Si entramos en la intimidad de los hogares y en el bullicio de los mercados, veremos que la situación no puede ser más precaria. Para luchar contra el alza de precios las autoridades prohíben el acaparamiento de víveres, tanto a particulares como a mesoneros. El viajero, si quiere comer, tiene que comprar los alimentos y dárselos a su hospedero para que los aderece o bien comer, si está en la ciudad, en uno de los muchos figones que hay en ella y cuyas tarifas están establecidas por la municipalidad. La prisa y la escasez de dinero crean ya establecimientos pequeños, llamados “bodegones de puntapié”, simples mostradores instalados en plazas y encrucijadas donde se puede comer de pie platos preparados de dudosa procedencia, especialmente las empanadillas que según el malicioso Don Pablos, el Buscón de Quevedo, estaban hechas de cadáveres de los condenados a muerte, y él debía de saberlo porque era sobrino del verdugo de Segovia, razón por la cual, como buen cristiano, nunca olvidaba rezar un Ave María por el alma de difunto cuando comía una de ellas.
¿Y en casa? ¿Qué comen los, ora frugales, ora desmedidos contemporáneos de Quevedo? Preferiblemente carne guisada o en escabeche, abundantemente especiada y condimentada, sobre todo con ajo, pimienta y azafrán, para tormento de extraños. Los platos más de moda son la olla podrida y el manjar blanco, cuya receta nos ha transmitido el cocinero de Felipe III, Francisco Martínez, que consiste en un picadillo a base de pechugas de gallina, cocido en leche, azúcar y harina de arroz. Los postres, de tradición morisca, son más variados: pasas, frutos secos, yemas de huevo, confites y pasteles a base almendra. Como no se puede hacer acopio de alimentos, la visita a los abastecedores es obligada y el consumo familiar muy reducido. Los españoles de esta época hacen una sola comida al día, la del mediodía, y por la noche no toman nada caliente. En las casa ricas la comida se compone de uno o dos platos de carne, pescados y huevos en Cuaresma. En las pobres, verduras cocidas, habas, lechugas, queso y aceitunas. En cuanto a las bebidas se consumen frías, agua de naranja, de fresa y horchata que gracias a los pozos de nieve se pueden preparar incluso en verano, pero la bebida más popular es el chocolate, traido de América que se bebe en el desayuno y en cualquier momento del día, naturalmente espeso.
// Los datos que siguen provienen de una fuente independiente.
-- ==== Sys2Proof/Laws/Exec.lean ====
section
/-!
SUPPORT. Sys2Proof/Laws/Exec.lean: what the operations that every family shares can do, said once each: a step, the issue and the end of an instruction, registers,
traps, host accesses, messages, and admin commands.
-/
namespace Sys2Proof.Machine
open Sys2Proof

/-! ## A step -/

theorem step_front (s : State) (c : Instr) : step { s with pending := c :: s.pending } = exec c s := rfl

theorem step_empty (s : State) (h : s.pending = []) : step s = .next { s with dev := tick s.dev } := by simp [step, h]

theorem step_cons (s : State) (c : Instr) (rest : List Instr) (h : s.pending = c :: rest) : step s = exec c { s with pending := rest } := by simp [step, h]

/-! ## Issue of an instruction -/

/-- An engine with no command to run does nothing. -/
theorem engRun_idle {e : Nat} {d : Device} (h : d.issuer e = none) (f : Nat → EngArch → Device → EngRes) : engRun e f d = d := by simp [engRun, h]

/-- Below the run limit and within the text an instruction is carried out. -/
theorem engRun_issues {e k : Nat} {d : Device} (h : d.issuer e = some k) (h1 : (d.eng e).arch.cycles < runLimit (d.cmdOr k)) (h2 : (d.eng e).arch.pc < (d.eng e).arch.textLen)
    (f : Nat → EngArch → Device → EngRes) : engRun e f d = retire e k (f k (d.eng e).arch d) d := by
  simp [engRun, h, Nat.not_le.mpr h1, Nat.not_le.mpr h2]

/-- At the run limit the watchdog traps first. -/
theorem engRun_watchdog {e k : Nat} {d : Device} (h : d.issuer e = some k) (h1 : runLimit (d.cmdOr k) ≤ (d.eng e).arch.cycles) (f : Nat → EngArch → Device → EngRes) :
    engRun e f d = takeTrap e k 0x09 (d.eng e).arch.cycles d := by
  simp [engRun, h, h1]

/-- Past the text the fetch traps. -/
theorem engRun_pastText {e k : Nat} {d : Device} (h : d.issuer e = some k) (h1 : (d.eng e).arch.cycles < runLimit (d.cmdOr k)) (h2 : (d.eng e).arch.textLen ≤ (d.eng e).arch.pc)
    (f : Nat → EngArch → Device → EngRes) : engRun e f d = takeTrap e k 0x02 (d.eng e).arch.pc d := by
  simp [engRun, h, Nat.not_le.mpr h1, h2]

theorem engOp_issues {e k : Nat} {d : Device} (h : d.issuer e = some k) (h1 : (d.eng e).arch.cycles < runLimit (d.cmdOr k)) (h2 : (d.eng e).arch.pc < (d.eng e).arch.textLen)
    (f : EngArch → EngRes) : engOp e f d = retire e k (f (d.eng e).arch) d := engRun_issues h h1 h2 _

theorem engX_issues {e k : Nat} {d : Device} (h : d.issuer e = some k) (h1 : (d.eng e).arch.cycles < runLimit (d.cmdOr k)) (h2 : (d.eng e).arch.pc < (d.eng e).arch.textLen)
    (rd : BitVec 5) (f : EngArch → W64) :
    engX e rd f d = d.updArch e (fun o => { (d.eng e).arch.setX rd (f (d.eng e).arch) with pc := o.pc + 4, paused := 0 }) := engOp_issues h h1 h2 _

/-! ## The end of an instruction -/

@[simp] theorem retire_ok (e k : Nat) (t : EngArch) (d : Device) : retire e k (.ok t) d = d.updArch e (fun o => { t with pc := o.pc + 4, paused := 0 }) := rfl
@[simp] theorem retire_jump (e k p : Nat) (t : EngArch) (d : Device) : retire e k (.jump p t) d = d.updArch e (fun _ => { t with pc := p, paused := 0 }) := rfl
@[simp] theorem retire_next (e k : Nat) (d' d : Device) : retire e k (.next d') d = d'.updArch e (fun t => { t with pc := t.pc + 4, paused := 0 }) := rfl
@[simp] theorem retire_trap (e k c v : Nat) (d : Device) : retire e k (.trap c v) d = takeTrap e k c v d := rfl
@[simp] theorem retire_part (e k c v : Nat) (t : EngArch) (d : Device) : retire e k (.part t c v) d = takeTrap e k c v (d.updArch e (fun _ => t)) := rfl
@[simp] theorem retire_stall (e k w : Nat) (d : Device) : retire e k (.stall w) d = d.updArch e (fun t => { t with paused := w }) := rfl
@[simp] theorem retire_wait (e k w : Nat) (d' d : Device) : retire e k (.wait w d') d = d'.updArch e (fun t => { t with paused := w }) := rfl
@[simp] theorem retire_over (e k : Nat) (d' d : Device) : retire e k (.over d') d = d' := rfl

/-! ## Scalar registers (06 R128) -/

@[simp] theorem EngArch.getX_zero (t : EngArch) : t.getX 0 = 0 := rfl
@[simp] theorem EngArch.setX_zero (t : EngArch) (v : W64) : t.setX 0 v = t := rfl
theorem EngArch.getX_setX_same (t : EngArch) (r : BitVec 5) (v : W64) (h : r ≠ 0) : (t.setX r v).getX r = v := by
  unfold EngArch.getX EngArch.setX
  rw [if_neg h, if_neg h]
  exact Tbl.get_set_same 0 t.x r.toNat v
@[simp] theorem EngArch.setX_opm (t : EngArch) (r : BitVec 5) (v : W64) : (t.setX r v).opm = t.opm := by unfold EngArch.setX; split <;> rfl
@[simp] theorem EngArch.setX_pc (t : EngArch) (r : BitVec 5) (v : W64) : (t.setX r v).pc = t.pc := by unfold EngArch.setX; split <;> rfl
@[simp] theorem EngArch.setX_v (t : EngArch) (r : BitVec 5) (v : W64) : (t.setX r v).v = t.v := by unfold EngArch.setX; split <;> rfl
@[simp] theorem EngArch.setX_p (t : EngArch) (r : BitVec 5) (v : W64) : (t.setX r v).p = t.p := by unfold EngArch.setX; split <;> rfl
@[simp] theorem EngArch.setX_m (t : EngArch) (r : BitVec 5) (v : W64) : (t.setX r v).m = t.m := by unfold EngArch.setX; split <;> rfl
@[simp] theorem EngArch.setX_keys (t : EngArch) (r : BitVec 5) (v : W64) : (t.setX r v).keys = t.keys := by unfold EngArch.setX; split <;> rfl
@[simp] theorem EngArch.setX_jobs (t : EngArch) (r : BitVec 5) (v : W64) : (t.setX r v).jobs = t.jobs := by unfold EngArch.setX; split <;> rfl

/-! ## Traps (06 R146) -/

/-- A handler takes a cause that a routine may handle, outside a handler and with one set. -/
theorem takeTrap_handled (e k c v : Nat) (d : Device) (hc : handledCause c = true) (hi : (d.eng e).arch.intrap = false) (ht : (d.eng e).arch.tvec ≠ 0) :
    takeTrap e k c v d = d.updArch e (fun t => { t with epc := t.pc, cause := c, tval := v, intrap := true, pc := t.tvec }) := by
  have h9 : c ≠ 0x09 := by intro h; subst h; simp [handledCause] at hc
  simp [takeTrap, hc, hi, ht, h9]

/-- Any other trap but the watchdog ends the command. -/
theorem takeTrap_ends (e k c v : Nat) (d : Device) (h9 : c ≠ 0x09) (h : (d.eng e).arch.intrap = true ∨ handledCause c = false ∨ (d.eng e).arch.tvec = 0) :
    takeTrap e k c v d = trapEnd e k (if (d.eng e).arch.intrap then 0x0A else c) d := by
  unfold takeTrap
  rcases Bool.eq_false_or_eq_true (d.eng e).arch.intrap with hi | hi
  · simp [h9, hi]
  · have hx : handledCause c = false ∨ (d.eng e).arch.tvec = 0 := by simpa [hi] using h
    have hy : (!handledCause c) = true ∨ (d.eng e).arch.tvec = 0 := hx.imp (fun a => by simp [a]) id
    simp only [h9, hi, if_false, if_pos hy, Bool.false_eq_true]

/-! ## Host accesses -/

theorem pageWrite_taken (a off v : Nat) (d : Device) (f : Device → Device) (h1 : d.barLive = true) (h2 : d.asleep = false) (h3 : (d.allot a).flr = none)
    (h4 : proxied (0x1_0000_0000 + off) = false) (h5 : (hostAccess a d).proxyBusy a = false) : pageWrite a off v d f = f (hostAccess a d) := by
  simp [pageWrite, h1, h2, h3, h4, h5]

/-- A write to a custody register, or behind a proxied write of its function, is the proxy's (21 R432). -/
theorem pageWrite_proxied (a off v : Nat) (d : Device) (f : Device → Device) (h1 : d.barLive = true) (h2 : d.asleep = false) (h3 : (d.allot a).flr = none)
    (h4 : proxied (0x1_0000_0000 + off) = true ∨ (hostAccess a d).proxyBusy a = true) :
    pageWrite a off v d f = proxyAccess a (0x1_0000_0000 + off) true v (hostAccess a d) := by
  rcases h4 with h4 | h4 <;> simp [pageWrite, h1, h2, h3, h4]

theorem pageRead_taken (a o : Nat) (d : Device) (f : Device → Device) (h1 : d.barLive = true) (h2 : d.asleep = false) (h3 : (d.allot a).flr = none)
    (h4 : proxied (0x1_0000_0000 + o) = false) (h5 : (hostAccess a d).proxyBusy a = false) : pageRead a o d f = f (hostAccess a d) := by
  simp [pageRead, h1, h2, h3, h4, h5]

theorem barWrite_taken (o v : Nat) (rwl : Bool) (d : Device) (f : Device → Device) (h1 : d.blockLive o = true) (h2 : d.asleep = false) (h3 : proxied o = false)
    (h4 : (hostAccess 0 d).proxyBusy 0 = false) (h5 : (rwl && (hostAccess 0 d).isLocked o) = false) : barWrite o v rwl d f = f (hostAccess 0 d) := by
  simp [barWrite, h1, h2, h3, h4, h5]

theorem barWrite_proxied (o v : Nat) (rwl : Bool) (d : Device) (f : Device → Device) (h1 : d.blockLive o = true) (h2 : d.asleep = false)
    (h3 : proxied o = true ∨ (hostAccess 0 d).proxyBusy 0 = true) : barWrite o v rwl d f = proxyAccess 0 o true v (hostAccess 0 d) := by
  rcases h3 with h3 | h3 <;> simp [barWrite, h1, h2, h3]

/-- A write of a locked register is counted and ignored (18 R381). -/
theorem barWrite_locked (o v : Nat) (d : Device) (f : Device → Device) (h1 : d.blockLive o = true) (h2 : d.asleep = false) (h3 : proxied o = false)
    (h4 : (hostAccess 0 d).proxyBusy 0 = false) (h5 : (hostAccess 0 d).isLocked o = true) : barWrite o v true d f = lockedWrite o (hostAccess 0 d) := by
  simp [barWrite, h1, h2, h3, h4, h5]

theorem barRead_taken (o : Nat) (d : Device) (f : Device → Device) (h1 : d.blockLive o = true) (h2 : d.asleep = false) (h3 : proxied o = false)
    (h4 : (hostAccess 0 d).proxyBusy 0 = false) : barRead o d f = f (hostAccess 0 d) := by
  have h : d.barLive = true := by simp [Device.blockLive] at h1; exact h1.1
  simp [barRead, h, h1, h2, h3, h4]

/-! ## Messages (01 R12) -/

theorem takeCustody_gets {α : Type} (want : Msg → Option α) (d : Device) (k : α → Device → Device) (m : Msg) (x : α)
    (h1 : d.flumeRuns = true) (h2 : nextMsg d.fl.toCustody = some m) (h3 : want m = some x) : takeCustody want d k = k x (tookCustody d) := by
  simp [takeCustody, h1, h2, h3]

theorem takeCompute_gets {α : Type} (want : Msg → Option α) (d : Device) (k : α → Device → Device) (m : Msg) (x : α)
    (h1 : d.flumeRuns = true) (h2 : nextMsg d.fl.toCompute = some m) (h3 : want m = some x) : takeCompute want d k = k x (tookCompute d) := by
  simp [takeCompute, h1, h2, h3]

/-- A message that the command does not take, with none that arrives early, leaves everything as it is. -/
theorem takeCustody_other {α : Type} (want : Msg → Option α) (d : Device) (k : α → Device → Device) (h : (nextMsg d.fl.toCustody).bind want = none)
    (he : earlyArrival want d.fl.toCustody = none) : takeCustody want d k = d := by simp [takeCustody, h, he]

theorem takeCompute_other {α : Type} (want : Msg → Option α) (d : Device) (k : α → Device → Device) (h : (nextMsg d.fl.toCompute).bind want = none)
    (he : earlyArrival want d.fl.toCompute = none) : takeCompute want d k = d := by simp [takeCompute, h, he]

/-- A message that comes before its turn is held in the reorder window. -/
theorem takeCustody_early {α : Type} (want : Msg → Option α) (d : Device) (k : α → Device → Device) (f : Flight) (h1 : d.flumeRuns = true)
    (h : (nextMsg d.fl.toCustody).bind want = none) (he : earlyArrival want d.fl.toCustody = some f) :
    takeCustody want d k = heard f.sub true { d with fl := { d.fl with toCustody := holdEarly f.seq d.fl.toCustody } } := by
  simp [takeCustody, h, he, h1]

theorem takeCompute_early {α : Type} (want : Msg → Option α) (d : Device) (k : α → Device → Device) (f : Flight) (h1 : d.flumeRuns = true)
    (h : (nextMsg d.fl.toCompute).bind want = none) (he : earlyArrival want d.fl.toCompute = some f) :
    takeCompute want d k = heard f.sub false { d with fl := { d.fl with toCompute := holdEarly f.seq d.fl.toCompute } } := by
  simp [takeCompute, h, he, h1]

/-! ## Admin commands (02 R36, R37) -/

/-- An admin command that passes the checks is carried out. -/
theorem admin_turn (a op : Nat) (own : Bool) (listed align : List (Nat × Nat)) (d : Device) (k : Entry → Nat → Device → Device) (o : Nat) (e : Entry)
    (h1 : admFront a d = some (o, e)) (h2 : bytesAt e 2 2 = op) (h3 : d.stopped = false) (h4 : d.md.mode ≠ .retention) (h5 : paramsClean e listed = true)
    (h6 : ∀ x ∈ align, bytesAt e x.1 8 % x.2 = 0) (h7 : d.admAccepts a op = true) (h8 : d.leveeHold = true → op ≤ 6) (h9 : own = true → a = 0) :
    admin a op own listed align d k = k e o d := by
  have hal : align.any (fun x => bytesAt e x.1 8 % x.2 != 0) = false := by
    rw [List.any_eq_false]; intro x hx; simp [h6 x hx]
  have how : (own && a != 0) = false := by cases own <;> simp_all
  have hh : (d.leveeHold && decide (6 < op)) = false := by
    cases hl : d.leveeHold
    · rfl
    · have := h8 hl; simp; omega
  simp [admin, h1, h2, h3, h4, h5, hal, h7, how, hh]

/-- Nothing happens when no admin command of that opcode is at the front. -/
theorem admin_none (a op : Nat) (own : Bool) (listed align : List (Nat × Nat)) (d : Device) (k : Entry → Nat → Device → Device)
    (h : ∀ x, admFront a d = some x → bytesAt x.2 2 2 ≠ op) : admin a op own listed align d k = d := by
  unfold admin
  split
  · rfl
  · rename_i o e he
    rw [if_pos (h _ he)]

/-! ## Iteration -/

@[simp] theorem foldOver_nil {α σ : Type} (f : α → σ → σ) (s : σ) : foldOver f [] s = s := rfl
@[simp] theorem foldOver_cons {α σ : Type} (f : α → σ → σ) (x : α) (l : List α) (s : σ) : foldOver f (x :: l) s = foldOver f l (f x s) := rfl

/-- What each turn keeps the whole iteration keeps. -/
theorem foldOver_keeps {α σ : Type} (p : σ → Prop) (f : α → σ → σ) (l : List α) (hf : ∀ x ∈ l, ∀ s, p s → p (f x s)) : ∀ s, p s → p (foldOver f l s) := by
  induction l with
  | nil => intro s h; exact h
  | cons x l ih =>
    intro s h
    exact ih (fun y hy => hf y (by simp [hy])) _ (hf x (by simp) s h)

end Sys2Proof.Machine
end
El hambre sin decoro, el hambre ostentosa y descarada, la practican casi en exclusiva dos instituciones muy renombradas: los estudiantes y los mendigos. El hambre estudiantil, asignatura obligatoria en toda Universidad que se precie, se hace eco la literatura satírica de la época y vemos una vez más a Quevedo denostar a los “bachilleres de pupilos” que además de velar por la moralidad y el estudio de sus pensionistas, tenían la obligación de alimentarlos según las normas rigurosamente establecidas pero a las que también era norma faltar. La descripción de la comida que el licenciado Cabra, apodado Vigilia, ofrece a sus estudiantes, dice todo lo que hay que decir.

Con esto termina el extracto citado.